Persone

NONNA TINA E LA RESISTENZA

PREA AVREBBE POTUTO SUBIRE LA STESSA FINE DI BOVES

(testimonianza di mio padre Piergiorgio Calcagno)

Per motivi di sicurezza, dopo il bombardamento navale di Genova da parte degli alleati, la mia famiglia era venuta ad abitare a Prea   nella casa natia del nonno materno Basso Giovanni.

Il 25 luglio 1942 era nato a Prea il quarto figlio di mia madre Margherita (Tina) al quale era stato dato il nome di Paolo in onore del fratello (Paulinot dei Giacurun) di mio nonno. La nascita del quarto figlio ha comportato il congedo per mio padre Luigi impegnato sul fronte francese come aiutante maggiore di una unità della Divisione Cosseria, che stava per essere trasferita in Russia. Così mio padre aveva ripreso a lavorare a Genova e veniva a trovarci a Prea ogni due o tre mesi.

Nella borgata dell’alta Valle Ellero, nel settembre del ’43 erano arrivati due ebrei austriaci provenienti dalla Francia. In un primo tempo avevano abitato nella casa dove alloggiava anche il maestro Mondino, poi si erano trasferiti a casa nostra. Avevano documenti falsi e facevano riferimento al parroco di Beinette.

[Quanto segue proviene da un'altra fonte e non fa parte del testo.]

-- ==== Sys2Proof/Tests/Slice0.lean ====
section
/-! SUPPORT. Tests of single operations and steps, with expected values from the spec's tables and worked examples, and the
witnesses: for each statement with hypotheses, concrete states and operands that meet all of them together. -/

open Sys2Proof Sys2Proof.Machine Sys2Proof.Safety

namespace Sys2Proof.Tests

/-- The next state of an outcome. -/
def nextOf : Host.Outcome State Fault Refusal → Option State
  | .next t => some t
  | .fault _ => none
  | .refused _ => none

/-- The response word a command gets, and the registers after it. -/
def after (i : Instr) (r : Regs) : Option (RspWord × Regs) :=
  (nextOf (exec i { regs := r, out := PortOut.none, inputs := [] })).map fun t => (t.out.rsp, t.regs)

/-- An open call. -/
def openRegs (m : ChainMode) (d : Direction) (k p : Byte) : Regs :=
  { active := true, mode := m, dir := d, key := k, prev := p }

/-- A state with these registers and cycles to come. -/
def at' (r : Regs) (cs : List ClockCycle) : State := { regs := r, out := PortOut.none, inputs := cs }

/-- A cycle that presents a word. -/
def cmd (w : CmdWord) : ClockCycle := { rst := false, cmdValid := true, cmd := w }

/-! ### WellFormed: one ill-formed term for each check, and the value beside it that passes -/

theorem test_sub_operand_too_wide : (AsmLine.sub 256).wellFormed = false ∧ (AsmLine.sub 255).wellFormed = true := by decide
theorem test_perm_operand_too_wide : (AsmLine.perm 256).wellFormed = false ∧ (AsmLine.perm 255).wellFormed = true := by decide
theorem test_encb_byte_too_wide : (AsmLine.encb 256 0).wellFormed = false := by decide
theorem test_encb_key_too_wide : (AsmLine.encb 0 256).wellFormed = false ∧ (AsmLine.encb 255 255).wellFormed = true := by decide
theorem test_start_key_too_wide : (AsmLine.start .chained .encrypt 256 0).wellFormed = false := by decide
theorem test_start_iv_too_wide :
    (AsmLine.start .chained .encrypt 0 256).wellFormed = false ∧
      (AsmLine.start .chained .encrypt 255 255).wellFormed = true := by decide
theorem test_data_operand_too_wide : (AsmLine.data 256).wellFormed = false ∧ (AsmLine.data 255).wellFormed = true := by decide
theorem test_word_too_wide :
    (AsmLine.word 4294967296).wellFormed = false ∧ (AsmLine.word 4294967295).wellFormed = true := by decide
theorem test_enci_ill_formed : (Macro.enci 256 []).wellFormed = false ∧ (Macro.enci 0 [1, 256]).wellFormed = false := by decide
theorem test_deci_ill_formed : (Macro.deci 256 []).wellFormed = false ∧ (Macro.deci 0 [256]).wellFormed = false := by decide
theorem test_encc_ill_formed :
    (Macro.encc 256 0 []).wellFormed = false ∧ (Macro.encc 0 256 []).wellFormed = false ∧
      (Macro.encc 0 0 [256]).wellFormed = false := by decide
theorem test_decc_ill_formed :
    (Macro.decc 256 0 []).wellFormed = false ∧ (Macro.decc 0 256 []).wellFormed = false ∧
      (Macro.decc 0 0 [256]).wellFormed = false := by decide

/-! ### Config: the parameters of 00_scope.md R6 are those of the tables and the registers -/

theorem test_table_sizes : sboxRom.toList.length = Config.sboxDepth ∧ pmapRom.toList.length = Config.permutationSize := by
  decide
theorem test_register_bits : (Config.registerBits.map Prod.snd).sum = 19 := by decide

/-! ### Decode: words written out bit by bit from 30_encoding.md R61, fields iv, key, data, reserved, dir, mode, op -/

theorem test_decode_sub : decode 0b00000000_00000000_00001101_000_0_0_000#32 = .sub 0x0D#8 := by decide
/-- 95_test_vectors.md section 2.1, `.word 0xFFFF0DF8`: every ignored bit set. -/
theorem test_decode_sub_ignored_bits : decode 0b11111111_11111111_00001101_111_1_1_000#32 = .sub 0x0D#8 := by decide
theorem test_decode_perm : decode 0b00000000_00000000_01011001_000_0_0_001#32 = .perm 0x59#8 := by decide
theorem test_decode_encb : decode 0b00000000_10101010_11001101_000_0_0_010#32 = .encb 0xCD#8 0xAA#8 := by decide
theorem test_decode_start_chained :
    decode 0b01011010_00111100_00000000_000_0_1_011#32 = .start .chained .encrypt 0x3C#8 0x5A#8 := by decide
theorem test_decode_start_decrypt :
    decode 0b00000000_10101010_00000000_000_1_0_011#32 = .start .independent .decrypt 0xAA#8 0x00#8 := by decide
theorem test_decode_data_reserved_bits : decode 0b00000000_00000000_11001101_111_0_0_100#32 = .data 0xCD#8 := by decide
theorem test_decode_end : decode 0b00000000_00000000_00000000_000_0_0_101#32 = .endCall := by decide
theorem test_decode_reserved6 : decode 0b11111111_11111111_11111111_111_1_1_110#32 = .reserved6 := by decide
theorem test_decode_reserved7 : decode 0b00000000_00000000_00000000_000_0_0_111#32 = .reserved7 := by decide
theorem test_decodeBits_rejects_longer : decodeBits 40 0 = .error .longerThanACommandWord := rfl
theorem test_decodeTableWord : decodeTableWord 32 0x00AACD02 = some (.encb 0xCD#8 0xAA#8) := by decide
theorem test_withFetchWord :
    nextOf (step (State.reset.withFetchWord 32 0x00AACD02)) = some (at' Regs.reset []|>.withOut ⟨true, 0x096#10⟩) := by
  decide
/-- Assembling, 30_encoding.md R71's examples. -/
theorem test_encode_start : encode (.start .chained .encrypt 0xAA#8 0xAA#8) = 0xAAAA000B#32 := by decide
theorem test_asm_macro :
    (expand (.encc 0xAA 0xAA [0xCD, 0x99])).map asmWord =
      [some 0xAAAA000B#32, some 0x0000CD04#32, some 0x00009904#32, some 0x00000005#32] := by decide

/-! ### The pure functions: worked examples and table entries of the spec -/

/-- 95_test_vectors.md section 2.2, entries that a map read the wrong way round or LSB-first fails. -/
theorem test_perm_entries : perm 0x59#8 = 0x96#8 ∧ perm 0x02#8 = 0x08#8 ∧ perm 0x01#8 = 0x02#8 ∧ perm 0xAA#8 = 0x78#8 := by
  decide
/-- 95_test_vectors.md S1, S2 and section 2.3. -/
theorem test_round_entries :
    cipherRound 0xCD#8 0xAA#8 = 0x96#8 ∧ cipherRound 0x99#8 0xAA#8 = 0xB8#8 ∧ cipherRound 0xFF#8 0x00#8 = 0x4B#8 := by
  decide
/-- 95_test_vectors.md section 2.4, the ninth row. -/
theorem test_encCh_row :
    encCh [0x01#8, 0x23#8, 0x45#8, 0x67#8] 0xAA#8 0x5A#8 = [0xD1#8, 0x33#8, 0x5E#8, 0xD8#8] := by decide
theorem test_decCh_row :
    decCh [0x01#8, 0x23#8, 0x45#8, 0x67#8] 0xAA#8 0x5A#8 = [0x5F#8, 0xA3#8, 0xD8#8, 0x31#8] := by decide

Il più anziano, lo chiamavamo signor Alfredo, oppure monsieur Fred, il più giovane era Ernesto Braun (classe 1924). Io o mio fratello Giancarlo abbiamo accompagnato alcune volte mia madre Basso Margherita (Tina) in Calcagno dal parroco di Beinette. Ricordo perfettamente che nel giardino aveva  una vasca di trote, ghiottissime di “bigàt”. Mia madre si fermava giusto il tempo di avere delle informazioni da portare a Prea  e tornavamo come fossimo andati a fare delle commissioni qualsiasi. Al primo rastrellamento tedesco in vallata Ernesto, con abiti da montanaro, era stato sistemato nella cucina di Basso Paolo, fratello di mio nonno, intento a scegliere delle castagne secche e presentato come sordomuto. Era stato anche inserito sul foglio che riportava i componenti della famiglia, rilasciato dal Comune e affisso sul retro della porta di ingresso. Successivamente, alle prime avvisaglie di pericolo, quando le case e le strade si facevano deserte, Ernesto si aggregava ad altri giovani del paese e si rintanavano al rifugio Margherita, oppure nella zona scoscesa, dove ci sono alcuni spuntoni rocciosi, che si poteva raggiungere attraverso il sentiero dei “cravè”.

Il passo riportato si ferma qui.